### Directions for this task
Copy word for word, please, the lines of the entries below running from the one containing "with KIND 0. -/" to the one containing "[(0x1400000, (List.range 64).flatMap", both ends included.

Saved entries
/-- An entry of a snapshot (R378). -/
structure Entry where
  kind : Nat
  slot : Nat
  rem : Nat
  dest : Nat
  addr : Nat
  data : List Byte
  deriving DecidableEq, Repr
/-- An entry's header and payload. -/
def Entry.bytes (e : Entry) : List Byte :=
  leBytes 16 (e.kind + e.slot * 2 ^ 8 + e.rem * 2 ^ 16 + e.data.length * 2 ^ 32 + e.dest * 2 ^ 48 + e.addr * 2 ^ 64) ++ e.data
/-- The entry of an operation in flight: `now_` is the context as it stands, `x` as the operation finds it. -/
def Landing.entry (now_ x : Tile) (l : Landing) : Entry :=
  { kind := l.eff.kind, slot := l.slot, rem := l.at_ - now_.step, dest := l.eff.dest, addr := l.eff.place, data := l.eff.payload x }
/-- The entries of the operations in flight, in the order in which they land (R155). -/
def Tile.entries (now_ : Tile) (x : Tile) : List Landing → List Entry
  | [] => []
  | l :: r => l.entry now_ x :: Tile.entries now_ (x.apply 0 l).1 r

/-- The views that a slot instruction reads. -/
def viewsOf (i : Instr) : List Nat :=
  let opnd (c : BitVec 7) : List Nat := if 64 ≤ c.toNat then [c.toNat - 64] else []
  match i with
  | .yadd o => opnd o.a ++ opnd o.b
  | .ymul o => opnd o.a ++ opnd o.b
  | .yrsc o => opnd o.a
  | .yexp o => opnd o.a
  | .yrmax o => opnd o.a
  | .yrsum o => opnd o.a
  | .ymov o => opnd o.a
  | .ytr o => opnd o.a
  | .ycvt o => opnd o.a
  | _ => []
/-- The scalars that a slot instruction reads. -/
def kReads (i : Instr) : List KReg :=
  let op (o : KOp) : List KReg := if o.i then [o.a] else [o.a, o.b]
  match i with
  | .kadd o => op o
  | .ksub o => op o
  | .kmul o => op o
  | .kand o => op o
  | .kor o => op o
  | .kxor o => op o
  | .kshl o => op o
  | .kshr o => op o
  | .kmin o => op o
  | .kmax o => op o
  | .kaddi o => [o.a]
  | .kcmp o => if o.i then [o.a] else [o.a, o.b]
  | .ksel o => [o.a, o.b]
  | .kld o => [o.a]
  | .kst o => [o.a, o.d]
  | .scfg o => [o.a]
  | .sbase o => [o.a]
  | .sadvB o => [o.a]
  | .sgbt o => [o.a]
  | .smask o => [o.a]
  | .cbi o => [o.a, o.b]
  | .sscale o => [o.a]
  | .xmask o => [o.a]
  | .smst o => [o.b]
  | .ccpy o => [o.a]
  | .ccpn o => [o.a]
  | .ccpnRing o => [o.a]
  | .cgath o => [o.a]
  | .cscat o => [o.a]
  | .fbr o => [o.a]
  | .fjmpIndirect o => [o.a]
  | .fret o => [o.a]
  | .floop o => [o.c]
  | _ => []
/-- The stream registers that a slot instruction reads. -/
def sReads (i : Instr) : List SReg :=
  match i with
  | .sadv o => [o.s]
  | .sadvB o => [o.s]
  | .sgbt o => [o.s]
  | .sropeAdj o => [o.s, o.f]
  | .sropeHalf o => [o.s, o.f]
  | .sropeOff o => [o.s]
  | .sscale o => [o.s, o.ss]
  | .smask o => [o.s]
  | .xpush o => [o.s]
  | .xshift o => [o.s]
  | .xacc o => [o.s]
  | .xdrain o => [o.s]
  | .smst o => [o.s]
  | .smrg o => [o.s]
  | .ccpy o => [o.s, o.d]
  | .cgath o => [o.s, o.d]
  | .cscat o => [o.s, o.d]
  | _ => []
/-- The ring that a slot instruction names. -/
def cReads (i : Instr) : List CReg :=
  match i with
  | .cbw o => [o.c]
  | .cbf o => [o.c]
  | .cbaF o => [o.c]
  | .cbaE o => [o.c]
  | .ccpnRing o => [o.c]
  | _ => []
/-- The predicates that a slot word reads: its guard, and the one that `ksel` selects by. -/
def qReads (w : W32) (i : Instr) : List QReg :=
  guardOf w :: match i with
    | .ksel o => [o.q]
    | _ => []
/-- The streams that a slot instruction reads through those that it names: the scale stream of an X slot's, and the frequency stream of a
gather's. -/
def sThrough (x : Tile) (n : Nat) (i : Instr) : List SReg :=
  (sReads i).flatMap fun r =>
    let st := streamOf (x.sraw r)
    (if n = 4 then [st.scs] else []) ++ (if n = 6 && st.re then [st.fts] else [])
/-- A piece of what a not-done slot latched (R372): a scalar, a predicate, a stream or ring register, the X state, a word of a tile, or a
register of a thread. -/
inductive Latch where
  | k (r : KReg)
  | q (r : QReg)
  | s (r : SReg)
  | c (r : CReg)
  | x
  | acc (i : Nat)
  | reg (t n : Nat)
  deriving DecidableEq, Repr
/-- The bytes of a piece. -/
def Latch.size : Latch → Nat
  | .k _ => 8
  | .q _ => 1
  | .s _ | .c _ | .x => 32
  | .acc _ | .reg _ _ => 4
/-- What a not-done slot latched (R372, R378), from its word: the registers that it reads, an X or Y slot's masks and mode, and the rows that it
reads. -/
def latches (accTiles : Nat) (x : Tile) (n : Nat) (w : W32) : List Latch :=
  match decodeWord accTiles true n w with
  | .error _ => []
  | .ok i =>
    let ss := (sReads i ++ sThrough x n i).dedup
    let rings := ss.filterMap fun r => if (streamOf (x.sraw r)).rg then some (streamOf (x.sraw r)).ring else none
    (kReads i).map .k ++ (qReads w i).map .q ++ ss.map .s ++ ((cReads i ++ rings).dedup.map .c) ++ (if n = 4 || n = 5 then [.x] else []) ++
    ((tilesOf i).dedup.flatMap fun t => (List.range 1088).map fun k => .acc (2048 * t + k)) ++
    ((viewsOf i).dedup.flatMap fun v =>
      match Tbl.get none x.views v with
      | none => []
      | some y => (List.range 128).flatMap fun k => (List.range (if y.wide then 8 else 4)).map fun j => .reg (y.tid0 + k) (y.dreg + j))
/-- The value of a piece in an open step. -/
def Freeze.latchVal (z : Freeze) : Latch → Nat
  | .k r => (z.tile.kreg r).toNat
  | .q r => (z.tile.qreg r).toNat
  | .s r => (z.tile.sraw r).toNat
  | .c r => (z.tile.craw r).toNat
  | .x => xImage z.tile
  | .acc i => (z.tile.accWord i).toNat
  | .reg t n => (Tbl.get 0#32 (z.viewRegs.getD t []) n).toNat
/-- A piece of an open step replaced. -/
def Freeze.setLatch (z : Freeze) (l : Latch) (v : Nat) : Freeze :=
  match l with
  | .k r => { z with tile := z.tile.setK r (BitVec.ofNat 64 v) }
  | .q r => { z with tile := z.tile.setQ r (v % 2 == 1) }
  | .s r => { z with tile := { z.tile with s := Tbl.put 0#256 z.tile.s r.toNat (BitVec.ofNat 256 v) } }
  | .c r => { z with tile := z.tile.setC r (BitVec.ofNat 256 v) }
  | .x => { z with tile := z.tile.xRestore v }
  | .acc i => { z with tile := z.tile.setAcc i (BitVec.ofNat 32 v) }
  | .reg t n => { z with viewRegs := z.viewRegs.modify t fun r => Tbl.put 0#32 r n (BitVec.ofNat 32 v) }
/-- The entry of a not-done slot (R378): its word and what it latched. -/
def Freeze.entry (z : Freeze) (accTiles : Nat) (w : Nat × W32) : Entry :=
  { kind := 7, slot := w.1, rem := 0, dest := 0, addr := z.baddr.toNat
    data := leBytes 4 w.2.toNat ++ (latches accTiles z.tile w.1 w.2).flatMap fun l => leBytes l.size (z.latchVal l) }
/-- The not-done slots of an open step. -/
def Freeze.open_ (z : Freeze) : List (Nat × W32) := z.words.filter fun x => !z.done.getLsbD x.1
/-- The entries of a block's snapshot (R378): the operations in flight, then the not-done slots. -/
def Block.entries (b : Block) : List Entry :=
  b.tile.entries b.tile b.tile.fly ++ (match b.freeze with | none => [] | some z => z.open_.map fun w => z.entry b.accTiles w)
/-- The snapshot of a block (R378), ended by a header with KIND 0. -/
def Block.snapshot (b : Block) : List Byte := (b.entries.map Entry.bytes).flatten ++ leBytes 16 0

/-! ### Saving (R376, R377) -/

/-- A step is open, or a bundle has faulted before it issued (R377 FAULTED): the freeze is not a late one. -/
def Block.faulted (b : Block) : Option Freeze := b.freeze.filter fun z => !z.late
/-- The header of a block frame (R377): a late fault leaves no step open, and its context goes on at the next bundle. -/
def Block.frameHead (b : Block) (asid : BitVec 16) (long : Bool) (snapLen : Nat) : List Byte :=
  let z := b.faulted
  leBytes 8 (1 + long.toNat * 2 ^ 8 + b.inLock.toNat * 2 ^ 9 + z.isSome.toNat * 2 ^ 10 + asid.toNat * 2 ^ 16 + b.owner.toNat * 2 ^ 32) ++
  leBytes 8 ((z.map (·.baddr)).getD b.tile.baddr).toNat ++
  leBytes 8 (((z.map (·.done)).getD 0#8).toNat + b.lc * 2 ^ 8 + b.bsize * 2 ^ 11 + b.nregs * 2 ^ 22 + b.accTiles * 2 ^ 31) ++
  leBytes 8 (if b.inLock then (b.gate.getD 0#56).toNat else 0) ++ leBytes 8 snapLen
/-- The bytes of a block frame, as (offset, bytes). -/
def Block.frameParts (b : Block) (asid : BitVec 16) (long : Bool) : List (Nat × List Byte) :=
  let x := b.tile
  let snap := if long then b.snapshot else []
  [(0, b.frameHead asid long snap.length)] ++
  (b.threads.zipIdx.flatMap fun t =>
    [(0x8000 + 32 * t.2, threadImage t.1), (0x100000 + 1024 * t.2, (t.1.getRun 0 b.nregs).flatMap fun v => leBytes 4 v.toNat)]) ++
  (if b.cx.isNone then [] else
    [(0x1400000, (List.range 64).flatMap fun n => leBytes 8 (Tbl.get 0#64 x.k n).toNat),
     (0x1400200, leBytes 4 x.q.toNat ++ ((List.range 6).flatMap fun n => leBytes 4 (Tbl.get 0#32 x.n n).toNat) ++ leBytes 4 0),
     (0x1400220, loopImage x),
     (0x1400280, (List.range 8).flatMap fun n =>
       match x.held.find? fun e => e.1 == n with | none => leBytes 8 0 | some e => leBytes 8 (e.2.toNat + 2 ^ 32)),
     (0x14002C0, leBytes 32 (xImage x)),
     (0x14002E0, (List.range 6).flatMap fun n => leBytes 8 (Tbl.get 0#64 x.fflags n).toNat),
     (0x1400400, (List.range 16).flatMap fun n => leBytes 32 (Tbl.get 0#256 x.s n).toNat),
     (0x1400600, (List.range 8).flatMap fun n => leBytes 32 (Tbl.get 0#256 x.c n).toNat),
     (0x1401000, (List.range 32).flatMap fun j => leBytes 640 (colImage (Tbl.get 0#5120 x.bank0 j)).toNat),
     (0x1406000, (List.range 32).flatMap fun j => leBytes 640 (colImage (Tbl.get 0#5120 x.bank1 j)).toNat)]) ++
  ((List.range b.accTiles).map fun t => (0x1410000 + 0x1200 * t, tileImage x t)) ++
  (if long then [(0x1460000, snap)] else [])

/-- The ranges of a frame region that R377 lists as zero: (offset, bytes). The trap-frame stacks and the tiles that are not declared are left
as they are. -/
def Block.frameGaps (b : Block) (long : Bool) : List (Nat × Nat) :=
  let snap := 0x1460000 + (if long then b.snapshot.length else 0)
  let n := b.bsize
  [(40, 0x8000 - 40), (0x8000 + 32 * n, 0xF8000 - 32 * n)] ++ ((List.range n).map fun t => (0x100000 + 1024 * t + 4 * b.nregs, 1024 - 4 * b.nregs)) ++
  [(0x100000 + 1024 * n, 0x100000 - 1024 * n)] ++
  (if b.cx.isNone then [(0x1400000, 0x10000)] else [(0x1400310, 0xF0), (0x1400700, 0x900), (0x140B000, 0x5000)]) ++ [(0x1458000, 0x8000), (snap, 0x2000000 - snap)]
/-- The parts of a range in each page of 64 KiB, at most n of them. -/
def pagesOf (va : Nat) : Nat → Nat → List (Nat × Nat)
  | 0, _ => []
  | n + 1, len =>
    let k := Nat.min len (0x10000 - va % 0x10000)
    if len = 0 then [] else (va, k) :: pagesOf (va + k) n (len - k)
/-- The bytes of a range of physical memory that are not zero are made zero, as a core's writes. -/
def State.zeroAt (s : State) (core loc n : Nat) : State :=
  let s1 := ((s.core core).l1.filter fun l => l.dirty && loc < 128 * l.line + 128 && 128 * l.line < loc + n).foldl (fun s l => s.writeBack core l.line) s
  (s1.mem.filter fun e => loc ≤ e.1 && e.1 < loc + n).foldl (fun s e => s.storeBytes core e.1 [0#8]) s1
/-- The zero bytes of a frame region (R377): a page that parks holds the frame back, and one that is not mapped holds none (log 14). -/
def State.zeroGaps (s : State) (p : Party) (base : Nat) (l : List (Nat × Nat)) : Except Stop State :=
  foldStop (fun (s : State) x =>
    match s.translate p x.1 .write with
    | .ok pl => .ok ((s.used p.core pl).zeroAt p.core pl.loc x.2)
    | .error (.park a va posts) => .error (.park a va posts)
    | .error _ => .ok s) s (l.flatMap fun g => pagesOf (base + g.1) 513 g.2)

### Reply
/-- The snapshot of a block (R378), ended by a header with KIND 0. -/
def Block.snapshot (b : Block) : List Byte := (b.entries.map Entry.bytes).flatten ++ leBytes 16 0

/-! ### Saving (R376, R377) -/

/-- A step is open, or a bundle has faulted before it issued (R377 FAULTED): the freeze is not a late one. -/
def Block.faulted (b : Block) : Option Freeze := b.freeze.filter fun z => !z.late
/-- The header of a block frame (R377): a late fault leaves no step open, and its context goes on at the next bundle. -/
def Block.frameHead (b : Block) (asid : BitVec 16) (long : Bool) (snapLen : Nat) : List Byte :=
  let z := b.faulted
  leBytes 8 (1 + long.toNat * 2 ^ 8 + b.inLock.toNat * 2 ^ 9 + z.isSome.toNat * 2 ^ 10 + asid.toNat * 2 ^ 16 + b.owner.toNat * 2 ^ 32) ++
  leBytes 8 ((z.map (·.baddr)).getD b.tile.baddr).toNat ++
  leBytes 8 (((z.map (·.done)).getD 0#8).toNat + b.lc * 2 ^ 8 + b.bsize * 2 ^ 11 + b.nregs * 2 ^ 22 + b.accTiles * 2 ^ 31) ++
  leBytes 8 (if b.inLock then (b.gate.getD 0#56).toNat else 0) ++ leBytes 8 snapLen
/-- The bytes of a block frame, as (offset, bytes). -/
def Block.frameParts (b : Block) (asid : BitVec 16) (long : Bool) : List (Nat × List Byte) :=
  let x := b.tile
  let snap := if long then b.snapshot else []
  [(0, b.frameHead asid long snap.length)] ++
  (b.threads.zipIdx.flatMap fun t =>
    [(0x8000 + 32 * t.2, threadImage t.1), (0x100000 + 1024 * t.2, (t.1.getRun 0 b.nregs).flatMap fun v => leBytes 4 v.toNat)]) ++
  (if b.cx.isNone then [] else
    [(0x1400000, (List.range 64).flatMap fun n => leBytes 8 (Tbl.get 0#64 x.k n).toNat),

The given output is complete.